INSTRUCTIONS TO FOLLOW:
Needed from the data below: every line from the one with "def sampleTaken (s" up to and including the one with "hist0 := (filtered", repeated exactly and with nothing else.

(Stored data entries)
- - - - -

/-- A voice's record after one sample (45_voice.md R262, R267): oscillators, the histories of the channels in use, gain ramp and
counter have moved on. -/
def sampleTaken (s : State) (v : Voice) : Voice :=
  { v with
    osc0 := (oscSample s v.osc0).2, osc1 := (oscSample s v.osc1).2, osc2 := (oscSample s v.osc2).2,
    filt := { v.filt with
      hist0 := (filtered s v 0 v.filt.hist0).1,
      hist1 := if s.nch.toNat = 2 then (filtered s v 1 v.filt.hist1).1 else v.filt.hist1 },
    amp := { v.amp with ramp := v.amp.ramp.next },
    ccnt := BitVec.ofNat 16 ((v.ccnt.toNat + 1) % 100), fading := false }

/-- The existing voices that render, in ascending order (46_voicepool.md R311, 45_voice.md R266). -/
def activeVoices (s : State) : List Voice :=
  ((List.range s.nvoices.toNat).map s.voice).filter Voice.isActive

/-- The word addresses that `RENDER start, count` may touch (20_memory.md R80, 46_voicepool.md R312). -/
def Rendered (s : State) (start count a : Nat) : Prop :=
  ∃ ch i, ch < s.nch.toNat ∧ start ≤ i ∧ i < start + count ∧ a = ch * hw.maxBlockCap + i

/-- The environment's next move is the engine's: chosen so, or no move chosen and the engine can move. The second
argument is what is left of the chosen moves. -/
def EngineMoves (s : State) (es : List Event) : Prop := s.events = .engine :: es ∨ s.events = [] ∧ es = []

/-- The environment's next move is the writer's: chosen so, or no move chosen and the engine has no complete C-port command
or one that the interlock holds back (20_memory.md R93). -/
def WriterMoves (s : State) (es : List Event) : Prop :=
  s.events = .writer :: es ∨
  s.events = [] ∧ es = [] ∧ (decode .c s.cIn = .wait ∨
    ∃ i rest, decode .c s.cIn = .command i rest ∧ i.isConfig = true ∧ s.pbusy = true)

end Sys2Proof.Machine
end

- - - - -

TASK SOLUTION:
def sampleTaken (s : State) (v : Voice) : Voice :=
  { v with
    osc0 := (oscSample s v.osc0).2, osc1 := (oscSample s v.osc1).2, osc2 := (oscSample s v.osc2).2,
    filt := { v.filt with
      hist0 := (filtered s v 0 v.filt.hist0).1,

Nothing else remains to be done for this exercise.